More Teens See Implants As a Right

Jodi Mailander Farrell, Knight Ridder Newspapers: December 07, 2004.

Melissa Gonzalez knew her family intended to give her enough money to buy a new car when she turned 18. But she had her heart set on something else: Bigger breasts. […]

Gonzalez is not alone. In just one year, the number of girls 18 and younger getting breast implants jumped nearly threefold — from 3,872 in 2002 to 11,326 in 2003, the American Society for Aesthetic Plastic Surgery reports. […]

Dr. Jose M. Soler-Baillo, a South Miami plastic surgeon who performed Gonzalez’s augmentation, says getting implants has become a ”coming-of-age type of thing” for many young women, “especially here in Miami.” […]
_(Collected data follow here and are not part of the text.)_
-- ==== Sys2Proof/Word.lean ====
section
/-!
DEFINITION. The words of the block: bytes, register words, and the plain containers the state is built of.
-/

namespace Sys2Proof

/-- A byte of a packet, a reply or a memory. -/
abbrev Byte := BitVec 8

/-- One 32-bit word of the module register space (R617). -/
abbrev Word := BitVec 32

/-- A sparse table: rows of (number, row), numbers strictly rising, no row equal to the table's
resting row. What an unlisted number holds is stated where the table is read. -/
abbrev Tab (α : Type) := List (Nat × α)

/-- The largest value of a 32-bit counter; counters saturate there (R147, R543, R581, R605). -/
def counterMax : Nat := 0xFFFFFFFF

/-- One more event on a saturating 32-bit counter. -/
def satInc (n : Nat) : Nat := if n < counterMax then n + 1 else counterMax

/-- `k` more events on a saturating 32-bit counter. -/
def satAdd (n k : Nat) : Nat := if n + k < counterMax then n + k else counterMax

/-- Reads bit `i` of a number. -/
def bitAt (v i : Nat) : Bool := v / 2 ^ i % 2 = 1

/-- Bits `hi` down to `lo` of a number. -/
def bitsOf (v hi lo : Nat) : Nat := v / 2 ^ lo % 2 ^ (hi + 1 - lo)

/-- A field of value `v`, cut to `w` bits, placed at bit `lo` of a register word. -/
def fieldAt (lo w v : Nat) : Nat := (v % 2 ^ w) * 2 ^ lo

/-- A one-bit field at bit `lo`. -/
def flagAt (lo : Nat) (b : Bool) : Nat := if b then 2 ^ lo else 0

/-- The `n` little-endian bytes of a value (R8). -/
def leBytes : Nat → Nat → List Byte
  | 0, _ => []
  | n + 1, v => BitVec.ofNat 8 v :: leBytes n (v / 256)

/-- The value of little-endian bytes (R8). -/
def leNat : List Byte → Nat
  | [] => 0
  | b :: bs => b.toNat + 256 * leNat bs

/-- An integer as an `n`-bit two's complement number. -/
def twosOf (n : Nat) (v : Int) : Nat := (v % (2 ^ n : Int)).toNat

/-- The integer that an `n`-bit two's complement number stands for. -/
def twosVal (n : Nat) (v : Nat) : Int :=
  if v % 2 ^ n < 2 ^ (n - 1) then (v % 2 ^ n : Nat) else ((v % 2 ^ n : Nat) : Int) - 2 ^ n

end Sys2Proof
end

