-- ==== Sys2Proof/Machine/Blocks/Supply.lean ====
section
/-!
DEFINITION. The state of the discrete lines (spec 02_module_interfaces.md) and of power delivery,
start-up and the compute dies (spec 03_power_and_startup.md, 01_architecture.md).
-/

namespace Sys2Proof.Machine

/-- The grades of the ordering codes (R1 to R4, Table 0.3). -/
inductive Grade where
  | la600 | la450 | ld600
deriving DecidableEq, Repr

/-- VARIANT of MODULE_ID (Table 0.3). -/
def Grade.variant : Grade → Nat
  | .la600 => 1 | .la450 => 2 | .ld600 => 3

/-- Active cores per compute die (Table 0.3). -/
def Grade.cores : Grade → Nat
  | .la600 => 128 | .la450 => 112 | .ld600 => 128

/-- Fewest passing sites of a die that stays in service (Table 3.5). -/
def Grade.leastSites : Grade → Nat
  | .la600 => 96 | .la450 => 84 | .ld600 => 96

/-- What fuses and straps fix (R7, R93, Table 2.6). [log 10 DESIGN CHOICE] -/
structure Fuses where
  grade : Grade := .la600
  stepping : Nat := 0xA1
  /-- fused-off sites, (die, site) -/
  fusedOff : List (Nat × Nat) := []
  /-- the security version counter, 0 to 64 (R590) -/
  secCounter : Nat := 0
  /-- MGMT_ADDR[1:0] as tied on the carrier -/
  addrStraps : Nat := 3
deriving DecidableEq, Repr

/-- What of the module is running (Table 2.10); the safe state is told by Keystone's own flag. -/
inductive RunState where
  | off | standby | startUp | running
deriving DecidableEq, Repr

/-- The discrete lines as Keystone sees them (Tables 2.8 and 2.9, R65). [log 10 DESIGN CHOICE] -/
structure Lines where
  run : RunState := .standby
  /-- both safety outputs commanded valid (R53, R553) -/
  safeCmd : Bool := false
  /-- an output that reads otherwise than commanded: (A, B) (R55) -/
  safeAWrong : Bool := false
  safeBWrong : Bool := false
  tripA : Bool := false
  tripB : Bool := false
  wake : Bool := false
  ppsSeen : Bool := false
  vinGood : Bool := false
  kaInRange : Bool := true
  /-- SIGNAL_FAULT (Table 2.9) -/
  fault : BitVec 8 := 0
  /-- MGMT_ALERT_N asserted (R65) -/
  alert : Bool := false
  /-- MGMT_ADDR[1:0], sampled when KA became good -/
  mgmtAddr : Nat := 3
  /-- TRIG and PPS_OUT follow the timebase (R59) -/
  trigLive : Bool := false
  /-- level of each TRIG line after its last pulse, and of PPS_OUT: pulses seen -/
  trigPulses : Tab Nat := []
  ppsOutEdges : Nat := 0
  /-- R69: the hub supervisor holds the module; only both supplies cycled ends it -/
  lockdown : Bool := false
  /-- both halves of Keystone have stopped (R547) -/
  keystoneStopped : Bool := false
  /-- words returned by the sideband, newest last: (command byte, word) (R65) -/
  sideband : List (Nat × Word) := []
  /-- address bytes returned at the Alert Response Address (R65) -/
  alertReplies : List Nat := []
deriving DecidableEq, Repr

/-- CDn_RAILS of Table 3.9. -/
inductive Rails where
  | off | good | softStart | locked
deriving DecidableEq, Repr

def Rails.code : Rails → Nat
  | .off => 0 | .good => 1 | .softStart => 2 | .locked => 3

/-- What holds a core site (Table 6.15, R18). -/
inductive SiteRole where
  | active | reserve | slack | retired | fused | none
deriving DecidableEq, Repr

/-- Why a compute die is out of service (R621, R37). -/
inductive DieOut where
  | lockout | fewSites | voltageTable | migrationEngine | phases | undervoltage | mapLost
  | sensors | revocation | thermal | retired
deriving DecidableEq, Repr

/-- One compute die as power delivery sees it (R76 to R102). -/
structure Die where
  rails : Rails := .off
  /-- soft-start attempts made (R76) -/
  attempts : Nat := 0
  /-- DIE_ABSENT[n] and why (R621) -/
  out : Option DieOut := none
  /-- DIE_SHORT[n] -/
  short : Bool := false
  /-- rails off under R37, not absent -/
  parked : Bool := false
  /-- R37 has begun and its steps are not complete -/
  parking : Bool := false
  /-- a die reset is in progress (R102), and the command that waits for it -/
  resetting : Bool := false
  resetTicket : Option Ticket := none
  /-- PHASE_STATUS (Table 3.10) -/
  removed : BitVec 16 := 0
  senseFail : BitVec 16 := 0
  /-- BIST pass 1 complete (R90) -/
  bist1 : Bool := false
  /-- sites that failed BIST in the present run -/
  failed : List Nat := []
  /-- CORE_COUNT_CDn (Table 3.12) -/
  active : Nat := 0
  reserve : Nat := 0
  retiredCount : Nat := 0
  early : Nat := 0
  /-- committed roles: logical core number k runs on site `order[k]` (R96) -/
  order : List Nat := []
  spares : List Nat := []
deriving DecidableEq, Repr

/-- One entry of the retirement record (R597). -/
structure Retired where
  kind : Nat
  unit : Nat
  index : Nat
  time : Nat
deriving DecidableEq, Repr

/-- A rail group as soft start sees it (R76, R78): the hub rails as one, or the die rails of one die. -/
inductive RailId where
  | hub | die (n : Nat)
deriving DecidableEq, Repr

/-- What the checks of a boot find (Table 3.4): for each image pair, (active bank verifies, other bank verifies).
[log 17 DESIGN CHOICE] -/
structure Boot where
  mp : Bool × Bool := (true, true)
  pa : Bool × Bool := (true, true)
  tensor : Bool × Bool := (true, true)
  /-- Migration, Ingest, Codec, Spatial, Loop Processor, Solver: components 4 to 9 -/
  engines : List (Bool × Bool) := [(true, true), (true, true), (true, true), (true, true), (true, true), (true, true)]
  /-- dies whose voltage table copies both fail or whose table breaks R527 -/
  badTables : List Nat := []
deriving DecidableEq, Repr

/-- How a die reset ends (R102): its rails lock out, its voltage table fails, the sites that fail BIST. -/
structure DieTest where
  railsLock : Bool := false
  badTable : Bool := false
  failing : List Nat := []
deriving DecidableEq, Repr

/-- Power delivery, start-up and resets (spec 03). [log 12 DESIGN CHOICE] -/
structure Supply where
  ibcA : Bool := false
  ibcB : Bool := false
  hubOk : Bool := false
  hubAttempts : Nat := 0
  vinLowExt : Bool := false
  vhubRemoved : BitVec 8 := 0
  vhubSense : BitVec 8 := 0
  /-- the input sensor is declared failed (R82) -/
  inputSensorFailed : Bool := false
  /-- steps of Table 3.3 that have occurred, bit k for step k -/
  steps : BitVec 16 := 0
  early : Bool := false
  full : Bool := false
  /-- W1C bits of START_STATUS in the keep-alive domain (R107) -/
  bankFallback : Bool := false
  hubLocked : Bool := false
  mpImageFail : Bool := false
  /-- ENGINE_MISSING: Ingest, Codec, Spatial, Loop Processor, Solver, Migration -/
  engineMissing : BitVec 6 := 0
  ksBank : Nat := 0
  mpBank : Nat := 0
  /-- RESET_CAUSE (Table 3.13) -/
  resetCause : BitVec 10 := 0
  /-- bits of RESET_CAUSE to be written at the next start (R109) -/
  nextCause : BitVec 10 := 0
  /-- what the boot checks of the running start find -/
  boot : Boot := {}
  dies : Tab Die := []
  /-- the retirement record (R597), oldest first -/
  record : List Retired := []
  recordFull : Bool := false
  /-- units out of service for the present run only: retired with the record full, or re-admitted and not yet tested again
  (R596, R597) -/
  outNow : List Retired := []
  /-- ENTER_STANDBY accepted; the power-down runs (R99) -/
  enteringStandby : Bool := false
  /-- a module reset is due, and whether by RESET_MODULE (R101) -/
  resetDue : Option Bool := none
  /-- the power-loss record has been written to T3 (Table 3.2) -/
  powerLossRecords : Nat := 0
  /-- viaduct links: lanes failed so far of each of the eight links (R20) -/
  laneFails : Tab Nat := []
  /-- KA cycled since the lock-down of R69 -/
  kaCycled : Bool := false
deriving DecidableEq, Repr

/-- A compute die at rest: rails off, neither absent nor short. -/
def Die.rest : Die := {}

end Sys2Proof.Machine
end

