-- ==== Sys2Proof/Machine/Blocks/Exec.lean ====
section
/-!
DEFINITION. The state of engines, pours, jobs, flasks, synchronisation objects and configuration series
(spec 05_execution_model.md), and the pour image as the module reads it (R164 and the chapters it names).
-/

namespace Sys2Proof.Machine

/-- The attribute word of a result (Table 19.6). -/
structure Attrs where
  valid : Bool := true
  shifted : Bool := false
  remapped : Bool := false
  mixedGen : Bool := false
  concealed : Bool := false
  aged : Bool := false
  deferred : Bool := false
  voted : Bool := false
  anytime : Bool := false
deriving DecidableEq, Repr

/-- A result header (Table 19.5). -/
structure Header where
  outputTime : Nat
  sourceEpoch : Nat
  generation : Nat
  cls : Nat
  flask : Nat
  attrs : Attrs
  digest : Nat
deriving DecidableEq, Repr

/-- A WAIT or SIGNAL field of an entry (Table 5.4): object, and target or (action, amount). -/
structure WaitField where
  object : Nat
  target : Nat
deriving DecidableEq, Repr

structure SignalField where
  object : Nat
  action : Nat
  amount : Nat
deriving DecidableEq, Repr

/-- What an output is derived from (R614): an earlier entry of the pour, an imported result, a batch. -/
inductive Source where
  | entry (k : Nat)
  | result (cls : Nat)
  | batch (tundish : Nat)
deriving DecidableEq, Repr

/-- A pour entry with its extensions (Tables 5.2 and 5.3), and what its parameter record declares. -/
structure Entry where
  op : Nat
  onAbandonSkip : Bool := false
  overlap : Bool := false
  result : Bool := false
  tensors : List Nat := []
  param : Nat := 0
  waits : List WaitField := []
  signals : List SignalField := []
  /-- reserved fields and the extension sequence are as R154 asks -/
  wellFormed : Bool := true
  /-- result class of an entry with RESULT, and what its outputs derive from -/
  cls : Nat := 0
  sources : List Source := []
deriving DecidableEq, Repr

/-- A pour: an engine queue and its entries (R150). -/
structure Pour where
  engine : Nat
  queue : Nat
  entries : List Entry
  params : Nat := 65536
deriving DecidableEq, Repr

/-- One step of the Tensor Array: a firing of one core (chapter 5, "Firing in the Tensor Array"). -/
structure Step where
  core : Nat
  entry : Nat
  ins : List Nat := []
  outs : List Nat := []
  startSpan : Nat := 0
  endSpan : Nat := 0
  /-- inputs may come from the tundish: missing input rule R30 -/
  batches : List Nat := []
deriving DecidableEq, Repr

/-- A segment of a pour image (Table 10.3); `init` is the data carried in the image. -/
structure Segment where
  va : Nat
  big : Bool := false
  home : Nat := 2
  /-- 0 to 3, or 4 for the placement of R341 -/
  stack : Nat := 4
  write : Bool := true
  extern : Bool := false
  bytes : Nat
  init : List Byte := []
deriving DecidableEq, Repr

/-- A prefetch descriptor (Table 10.5). -/
structure Prefetch where
  queue : Nat
  trigger : Nat
  lower : Bool := false
  pin : Bool := false
  next : Bool := false
  /-- 0 to 2; 3 none, of a lower -/
  tier : Nat
  va : Nat
  /-- in 64 KiB units -/
  pages : Nat
  stack : Nat := 4
  useQueue : Nat := 0
  use : Option Nat := none
  /-- TIER 0: frame for each 64 KiB of the range: (die, core site, frame) -/
  place : List (Nat × Nat × Nat) := []
deriving DecidableEq, Repr

/-- A stream that an image declares (R257): home tier, element format, layout hash, initial state. -/
structure StreamDecl where
  tier : Nat := 2
  fmt : Fmt := .fp32
  layout : Nat := 0
  initial : List Byte := []
deriving DecidableEq, Repr

/-- A drift record of an image: the tensor, the entry that writes it, the initial values (R220). -/
structure DriftDecl where
  tensor : Nat
  pour : Nat
  entry : Nat
  init : Drift
deriving DecidableEq, Repr

/-- A pour image as the module finds it on loading (chapter 5, "Pour images"): the fields that the
rules name. Its byte layout is the compiler's and the spec does not give it. [log 30 DESIGN CHOICE] -/
structure PourImage where
  /-- the SHA-384 hash matches -/
  hashOk : Bool := true
  hash : Nat := 0
  /-- rules of other chapters that the image breaks, as the module finds them (R233, R246, R276, R354,
  R452, R483, R562 and the like) -/
  broken : List Nat := []
  /-- the listed-settings digest it was compiled for -/
  digest : Nat := 0
  paced : Bool := false
  spanUs : Nat := 0
  period : Nat := 1
  phase : Nat := 0
  /-- parting-capable boundaries of the period -/
  parting : List Nat := []
  /-- core count per die -/
  cores : List Nat := [0, 0, 0, 0]
  pours : List Pour := []
  steps : List Step := []
  /-- credits of each edge -/
  edges : List Nat := []
  /-- declared energy per epoch, in credits, per die (R523) -/
  energy : List Nat := [0, 0, 0, 0]
  imports : List Nat := []
  /-- peaks, by tier 0 to 2 in 64 KiB units, of raised copies and of pins (R350); pages of the return pool (R293) -/
  peakRaised : List Nat := []
  peakPins : List Nat := []
  returnPool : Nat := 0
  segments : List Segment := []
  prefetch : List Prefetch := []
  /-- declared resident inputs, for affinity: (die, core site, bytes) (R168) -/
  resident : List (Nat × Nat × Nat) := []
  streams : List StreamDecl := []
  drifts : List DriftDecl := []
  /-- map tables that its TABLE_GATHER entries read (R314) -/
  tables : List Nat := []
  /-- objects of chapters 13 and 14 that its entries name: (kind, number); kind 1 projection index table, 2 track set,
  3 lattice, 4 resident problem, 5 trajectory slot, 6 friction or cogging table -/
  uses : List (Nat × Nat) := []
  /-- its TAKE_BATCH entries: tundish and window (R416) -/
  takes : List (Nat × Nat) := []
  /-- training image (R323) -/
  training : Bool := false
  /-- slack cores a C3 image declares (R561) -/
  slack : Nat := 0
deriving DecidableEq, Repr

/-- What a step meets when it fires (R362, R184): nothing, a poisoned line, an access outside the mappings, an
operation its engine refuses, an internal error. -/
inductive StepHit where
  | none | poison | translation | illegal | engine
deriving DecidableEq, Repr

/-- The kinds of synchronisation object (Table 5.5). -/
inductive SyncKind where
  | free | counter | event | barrier
deriving DecidableEq, Repr

def SyncKind.code : SyncKind → Nat
  | .free => 0 | .counter => 1 | .event => 2 | .barrier => 3

/-- One synchronisation object (chapter 5, "Synchronisation objects"). -/
structure Sync where
  kind : SyncKind := .free
  /-- counter value, or bit 0 of an event, or the barrier generation -/
  value : Nat := 0
  arrivals : Nat := 0
  parties : Nat := 0
  abandoned : Bool := false
  servedByHub : Bool := false
  holder : Nat := 0
  home : Nat := 0
  owner : Nat := 0
  waiters : BitVec 16 := 0
  pending : Nat := 0
deriving DecidableEq, Repr

/-- Job states (Table 5.8). -/
inductive JobState where
  | loaded | ready | running | draining | ended | faulted
deriving DecidableEq, Repr

/-- An entry's output as results derived from it see it. -/
structure OutState where
  attrs : Attrs := {}
  epoch : Nat := 0
  missing : Bool := false
deriving DecidableEq, Repr

/-- A pour on its queue: its job or submitting context, its entries, how far it has gone. -/
structure PourRun where
  job : Option Nat
  ctx : Nat
  flask : Nat
  pour : Nat := 0
  entries : List Entry
  next : Nat := 0
  inFlight : List Nat := []
  iteration : Nat := 0
  /-- events that a PULSE has satisfied for the entry that waits -/
  pulsed : List Nat := []
  /-- what the operation of an entry has noted of its own output -/
  own : Tab OutState := []
  /-- outputs of completed entries -/
  outs : Tab OutState := []
  /-- issue is suspended: revoked, draining, stopped or at a commit that fell due -/
  held : Bool := false
deriving DecidableEq, Repr

/-- One engine queue (R150): the pour it executes and the pours behind it. -/
structure Queue where
  pours : List PourRun := []
deriving DecidableEq, Repr

/-- One job (Tables 5.8 and 5.12). [log 39 DEDUCED] -/
structure Job where
  used : Bool := false
  state : JobState := .loaded
  owner : Nat := 0
  flask : Nat := 0
  image : PourImage := {}
  cause : Nat := 0
  iterations : Nat := 0
  repeats : Bool := false
  /-- core set: (die, logical core), in the image's core order -/
  cores : List (Nat × Nat) := []
  /-- order in which it became ready, times passed over (R169) -/
  readyAt : Nat := 0
  passed : Nat := 0
  placed : Nat := 0
  /-- fewer cores than its image names (R187, R231) -/
  remapped : Bool := false
  drainMode : Nat := 0
  startTicket : Option Ticket := none
  stopTicket : Option Ticket := none
  /-- tokens on each edge, steps fired, steps in flight -/
  tokens : Tab Nat := []
  fired : Tab Nat := []
  inFlight : List Nat := []
  /-- steps stopped by R157 or fed by a missing input: their outputs are missing -/
  missing : List Nat := []
  /-- steps of a C3 flask that a vote decided (R564): their outputs carry VOTED -/
  voted : List Nat := []
  /-- suspended by STOP_FLASK -/
  suspended : Bool := false
  /-- of a paced flask: a period of the job has begun (R165) -/
  begun : Bool := false
  /-- the job was RUNNING when its flask was reset (Table 5.9) -/
  wasRunning : Bool := false
deriving DecidableEq, Repr

inductive FlaskState where
  | empty | created | loaded | active | stopped | resetting
deriving DecidableEq, Repr

def FlaskState.code : FlaskState → Nat
  | .empty => 0 | .created => 1 | .loaded => 2 | .active => 3 | .stopped => 4 | .resetting => 5

inductive RunMode where
  | paced | free | tile
deriving DecidableEq, Repr

def RunMode.code : RunMode → Nat
  | .paced => 0 | .free => 1 | .tile => 2

/-- What STAGE_FLASK stages and COMMIT_CONFIG commits (R176, R177, R625). -/
structure Holdings where
  /-- cores held, (die, logical core) -/
  cores : List (Nat × Nat) := []
  /-- queues held, (engine, queue) -/
  queues : List (Nat × Nat) := []
  /-- regulator words (Table 5.17) by path -/
  bw : Tab Nat := []
  /-- tier quota and pin quota, in 64 KiB units, by tier (R346) -/
  quota : Tab (Nat × Nat) := []
deriving DecidableEq, Repr

/-- A task of a tile-task flask (R175): its context, the core whose store holds its input tile, the core that runs it. -/
structure TileTask where
  ctx : Nat
  hint : Option (Nat × Nat) := none
  core : Option (Nat × Nat) := none
deriving DecidableEq, Repr

/-- A result that waits for its boundary (R28), with the engine, entry and pour image it comes from (R506). -/
structure Waiting where
  header : Header
  engine : Nat := 0
  entry : Nat := 0
  image : Nat := 0
deriving DecidableEq, Repr

/-- One flask (Table 5.9). -/
structure Flask where
  state : FlaskState := .empty
  cls : Nat := 0
  mode : RunMode := .paced
  spanUs : Nat := 0
  autoRestart : Bool := false
  generation : Nat := 0
  committed : Holdings := {}
  shadow : Holdings := {}
  /-- something has been staged since the last commit (STAGED) -/
  staged : Bool := false
  tenants : List Nat := []
  resets : Nat := 0
  /-- STOP_FLASK waits for a parting line, and its command (R170, R171) -/
  stopPending : Bool := false
  stopTicket : Option Ticket := none
  /-- commands that wait for step 6 of Table 5.13 (RESET_FLASK, REVOKE_FLASK) -/
  resetTickets : List Ticket := []
  /-- blocks whose revocation has not been confirmed (R578): dies 0-3, 4 hub engines, 5 endpoint, 6 synchronisation store -/
  unconfirmed : List Nat := []
  /-- its queues are marked revoked (R577): no entry of it issues -/
  revoked : Bool := false
  /-- spans passed in the running period, and whether a period has begun (R165) -/
  span : Nat := 0
  inPeriod : Bool := false
  /-- instant of the last span boundary of the flask since it started -/
  lastBoundary : Option Nat := none
  /-- tile tasks queued or running, in order of submission (R175); the tenant whose queue was served last -/
  tasks : List TileTask := []
  turn : Nat := 0
  tileProgram : Bool := false
  /-- results of entries completed since the last boundary, waiting for it (R28) -/
  waitingResults : List Waiting := []
  /-- a die with cores of this flask was lost: re-mapping is due at the next parting line (R187) -/
  remapDue : List Nat := []
  /-- sites to retire and dies to leave at the next parting line (R594, R595, R364) -/
  retireDue : List (Nat × Nat) := []
  leaveDue : List Nat := []
deriving DecidableEq, Repr

/-- What a series commits at each member: its shadow state and selection (R177, R435), or a firmware bank (R587). -/
inductive SeriesKind where
  | config
  | bank (component : Nat)
deriving DecidableEq, Repr

/-- A series (R177 to R182): members in order, how many have committed, when it stops. -/
structure Series where
  kind : SeriesKind
  generation : Nat
  members : List Nat
  done : Nat := 0
  timeoutMs : Nat := 100
  /-- when the wait for the next member began -/
  since : Nat := 0
  stopped : Bool := false
  ticket : Option Ticket := none
deriving DecidableEq, Repr

/-- A reload that waits for its swap boundary (R592). -/
structure Reload where
  flask : Nat
  newJobs : List Nat
  timeoutMs : Nat
  since : Nat
  ticket : Ticket
deriving DecidableEq, Repr

/-- The execution block (spec 05). -/
structure Exec where
  queues : Tab Queue := []
  syncs : Tab Sync := []
  jobs : Tab Job := []
  flasks : Tab Flask := []
  lastGen : Nat := 0
  series : List Series := []
  /-- generations in order of issue with the members of their series, newest first (R181) -/
  issued : List (Nat × List Nat) := []
  reloads : List Reload := []
  stallMs : Nat := 100
  /-- newest result delivered of each class (R28, R30) -/
  results : Tab Header := []
  /-- order in which jobs became ready -/
  readyClock : Nat := 0
deriving DecidableEq, Repr

def Sync.rest : Sync := {}
def Job.rest : Job := {}
def Flask.rest : Flask := {}
def Queue.rest : Queue := {}

end Sys2Proof.Machine
end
Critics say the timing couldn’t be worse for adolescent girls, who are often unhappy with their looks. They say teenagers are too young and shortsighted to comprehend the long-term affects of surgery, particularly the risks, which include the possibility of rupture or permanent scarring, the need for periodic operations to replace or remove the implants and the potential problems with breast-feeding and mammography. Also, little is known about the implants’ long-term safety; no studies have been done on females this young.

”It might feel to a 17-year-old like it’s the end of the world to wait a few years, but their bodies are still changing,” says Diana Zuckerman, president of the National Research Center for Women & Families. ‘Those breasts are likely to get larger, especially when they go off to school and gain the `freshman 15,’ the pounds girls often put on between ages 18 and 21. Their whole body begins to look more voluptuous.” […]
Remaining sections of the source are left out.